§ **About this exercise**: After locating the line that contains "def withTrits (a" in the data below, set down exactly that line and each one after it through the line that contains "State.reset.setTmem ((List.range ts.length).zip", and nothing more.

[Dataset entries]
/-- 42_sponge.md R166: two fresh engines that absorb identical input and squeeze identical length produce identical
output, whatever else their states hold, wherever the input and output lie, and whatever the top trits of the input. -/
def Obligations.HashIsDeterministic : Prop :=
  ∀ (s s' : State) (a a' o o' k l : Nat) (ts ts' : List Trit), 0 < k → 0 < l →
    a + 243 * k ≤ Config.params.sizeT → a' + 243 * k ≤ Config.params.sizeT →
    o + 243 * l ≤ Config.params.sizeT → o' + 243 * l ≤ Config.params.sizeT →
    ts.length = 243 * k → ts'.length = 243 * k → (∀ i, i % 243 ≠ 242 → ts[i]? = ts'[i]?) →
    HoldsTrits s.tmem a ts → HoldsTrits s'.tmem a' ts' →
    ∃ t t',
      andThen (andThen (exec .new s) (exec (.absorb a (243 * k)))) (exec (.squeeze o (243 * l))) = .next t ∧
      andThen (andThen (exec .new s') (exec (.absorb a' (243 * k)))) (exec (.squeeze o' (243 * l))) = .next t' ∧
      t.ctx = t'.ctx ∧ t.phase = t'.phase ∧ t.err = t'.err ∧
      ∀ i, i < 243 * l → t.tmem.read (o + i) = t'.tmem.read (o' + i)

/-- 40_tryte_lookup.md R104: what Y2T does on symbols of the alphabet, and that it does nothing else; `N` = 0 is among the
cases. -/
def Obligations.Y2tWritesTriples : Prop :=
  ∀ (s : State) (a b : Nat) (cs : List Byte), b + cs.length ≤ Config.params.sizeY →
    a + 3 * cs.length ≤ Config.params.sizeT → HoldsCells s.ymem b cs → (∀ c ∈ cs, symToTriple c ≠ none) →
    ∃ m, exec (.y2t a b cs.length) s = .next { s with tmem := m, err := .ok } ∧
      (∀ j (h : j < cs.length), ∃ t0 t1 t2, symToTriple cs[j] = some (t0, t1, t2) ∧
        m.read (a + 3 * j) = some t0.pattern ∧ m.read (a + 3 * j + 1) = some t1.pattern ∧
        m.read (a + 3 * j + 2) = some t2.pattern) ∧
      ∀ c, c < a ∨ a + 3 * cs.length ≤ c → m.read c = s.tmem.read c

/-- 60_exceptions.md R212: Y2T raises `InvalidSymbol` exactly when some cell of its range, all of them written, holds a
code outside the alphabet; then nothing but `ERR` changes. -/
def Obligations.Y2tInvalidSymbol : Prop :=
  (∀ (p : Params) (s : State) (a b : Nat) (cs : List Byte), b + cs.length ≤ p.sizeY →
    a + 3 * cs.length ≤ p.sizeT → HoldsCells s.ymem b cs → (∃ c ∈ cs, symToTriple c = none) →
    commandWith p (.y2t a b cs.length) s = .next { s with err := .invalidSymbol }) ∧
  ∀ (p : Params) (i : Instr) (s t : State), commandWith p i s = .next t → t.err = .invalidSymbol →
    ∃ a b n x c, i = .y2t a b n ∧ b ≤ x ∧ (x : Int) < b + n ∧ s.ymem.read x = some c ∧ symToTriple c = none

/-- 40_tryte_lookup.md R105: what T2Y does, and that it does nothing else; `N` = 0 is among the cases. -/
def Obligations.T2yWritesSymbols : Prop :=
  ∀ (s : State) (a b : Nat) (ts : List Trit), ts.length % 3 = 0 → a + ts.length ≤ Config.params.sizeT →
    b + ts.length / 3 ≤ Config.params.sizeY → HoldsTrits s.tmem a ts →
    ∃ m, exec (.t2y a b ts.length) s = .next { s with ymem := m, err := .ok } ∧
      (∀ j, j < ts.length / 3 → ∃ t0 t1 t2, ts[3 * j]? = some t0 ∧ ts[3 * j + 1]? = some t1 ∧
        ts[3 * j + 2]? = some t2 ∧
        m.read (b + j) = some (symbolAt ((t0.toInt + 3 * t1.toInt + 9 * t2.toInt) % 27).toNat)) ∧
      ∀ c, c < b ∨ b + ts.length / 3 ≤ c → m.read c = s.ymem.read c

/-- 60_exceptions.md R213: T2Y raises `InvalidLength` exactly when `N mod 3 ≠ 0`, in every state, and no other command
raises it. -/
def Obligations.T2yInvalidLength : Prop :=
  (∀ (s : State) (a b : Nat) (n : Int), n % 3 ≠ 0 →
    exec (.t2y a b n) s = .next { s with err := .invalidLength }) ∧
  ∀ (i : Instr) (s t : State), exec i s = .next t → t.err = .invalidLength →
    ∃ a b n, i = .t2y a b n ∧ n % 3 ≠ 0

/-- 41_base_conversion.md R132: what T2B does on a chunk whose value fits, and that it does nothing else; where the value
does not fit, `Overflow` with BUF unchanged (60_exceptions.md R214). -/
def Obligations.T2bConvertsChunk : Prop :=
  ∀ (s : State) (a : Nat) (ts : List Trit), a + 243 ≤ Config.params.sizeT → ts.length = 243 →
    HoldsTrits s.tmem a ts →
    (-(2 ^ 383) ≤ tritValue ts ∧ tritValue ts ≤ 2 ^ 383 - 1 →
      ∃ m, exec (.t2b a) s = .next { s with buf := m, err := .ok } ∧
        (∀ j, j < 48 → ∃ v : Byte, m.read j = some v ∧
          (v.toNat : Int) = tritValue ts % 2 ^ 384 / 256 ^ (47 - j) % 256) ∧
        ∀ j, 48 ≤ j → m.read j = s.buf.read j) ∧
    (tritValue ts < -(2 ^ 383) ∨ 2 ^ 383 - 1 < tritValue ts →
      exec (.t2b a) s = .next { s with err := .overflow })

/-- 41_base_conversion.md R133: what B2T does, and that it does nothing else. -/
def Obligations.B2tConvertsBuf : Prop :=
  ∀ (s : State) (a : Nat) (bs : List Byte), a + 243 ≤ Config.params.sizeT → bs.length = 48 →
    HoldsCells s.buf 0 bs →
    ∃ m ts, exec (.b2t a) s = .next { s with tmem := m, err := .ok } ∧ ts.length = 243 ∧
      tritValue ts = ((List.range 48).map (fun j => ((bs.getD j 0).toNat : Int) * 256 ^ (47 - j))).sum -
        (if (bs.getD 0 0).getLsbD 7 then 2 ^ 384 else 0) ∧
      HoldsTrits m a ts ∧ ∀ c, c < a ∨ a + 243 ≤ c → m.read c = s.tmem.read c

/-- The commands B2T and T2B in sequence give every byte of BUF back (41_base_conversion.md R128, R132, R133). -/
def Obligations.B2tThenT2bRestoresBuf : Prop :=
  ∀ (s : State) (a : Nat) (bs : List Byte), a + 243 ≤ Config.params.sizeT → bs.length = 48 →
    HoldsCells s.buf 0 bs →
    ∃ m m', andThen (exec (.b2t a) s) (exec (.t2b a)) = .next { s with tmem := m, buf := m', err := .ok } ∧
      ∀ j, m'.read j = s.buf.read j
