-- ==== Sys2Proof/Tests/Slice0.lean ====
section
/-! SUPPORT. Checks of the model: ill-formed commands, words written out by hand, one-step vectors of
95_test_vectors.md, and, for every obligation with hypotheses, a theorem `wit_…` that shows a state and operands that
meet them together. Where a vector needs the primitive it uses `H_TOY` (95_test_vectors.md V1) with 1024 and 512 cells
(V9). -/

namespace Sys2Proof.Machine.Tests

/-- `H_TOY` (95_test_vectors.md V1). -/
def toyHash (blocks : List Block) : Block := blocks.foldl (fun acc b => 3 * (acc + b) + 1) 0

/-- The parameters of the vectors, with the literal policy for the top trit. -/
def toy : Params where
  hash := toyHash
  squeezeTop := .asConverted
  sizeT := 1024
  sizeY := 512

/-- The same with the top trit forced to 0. -/
def toyForced : Params := { toy with squeezeTop := .forcedZero }

/-- The reset state with trits written from a cell on. -/
def withTrits (a : Nat) (ts : List Trit) : State := State.reset.setTmem (writeTrits [] a ts)

/-- The reset state with the cells from a cell on listed as they stand, without the writes. -/
def holding (a : Nat) (ts : List Trit) : State :=
  State.reset.setTmem ((List.range ts.length).zip ts |>.map fun x => (a + x.1, x.2.pattern))

/-- The reset state with symbols written from a cell on. -/
def withSymbols (b : Nat) (cs : List Byte) : State := State.reset.setYmem (Memory.writeCells [] b cs)

/-- The reset state with BUF written. -/
def withBuf (bs : List Byte) : State := State.reset.setBuf (Memory.writeCells [] 0 bs)

/-- A chunk that is 0 but for its first trits. -/
def chunk (ts : List Trit) : List Trit := ts ++ List.replicate (243 - ts.length) .zero

/-- A chunk that is 0 but for its top trit. -/
def topChunk (t : Trit) : List Trit := List.replicate 242 .zero ++ [t]

/-- What a cell of the next state holds: none where there is no next state. -/
def after (r : Result) (f : State → Bool) : Bool :=
  match r with
  | .next t => f t
  | .fault _ => false
  | .refused _ => false

/-- Whether an outcome is a refusal for the reason. -/
def refusedFor (r : Result) (e : Refusal) : Bool :=
  match r with
  | .refused e' => e' == e
  | .next _ => false
  | .fault _ => false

§ **Solution to this exercise**:
def withTrits (a : Nat) (ts : List Trit) : State := State.reset.setTmem (writeTrits [] a ts)

/-- The reset state with the cells from a cell on listed as they stand, without the writes. -/
def holding (a : Nat) (ts : List Trit) : State :=
  State.reset.setTmem ((List.range ts.length).zip ts |>.map fun x => (a + x.1, x.2.pattern))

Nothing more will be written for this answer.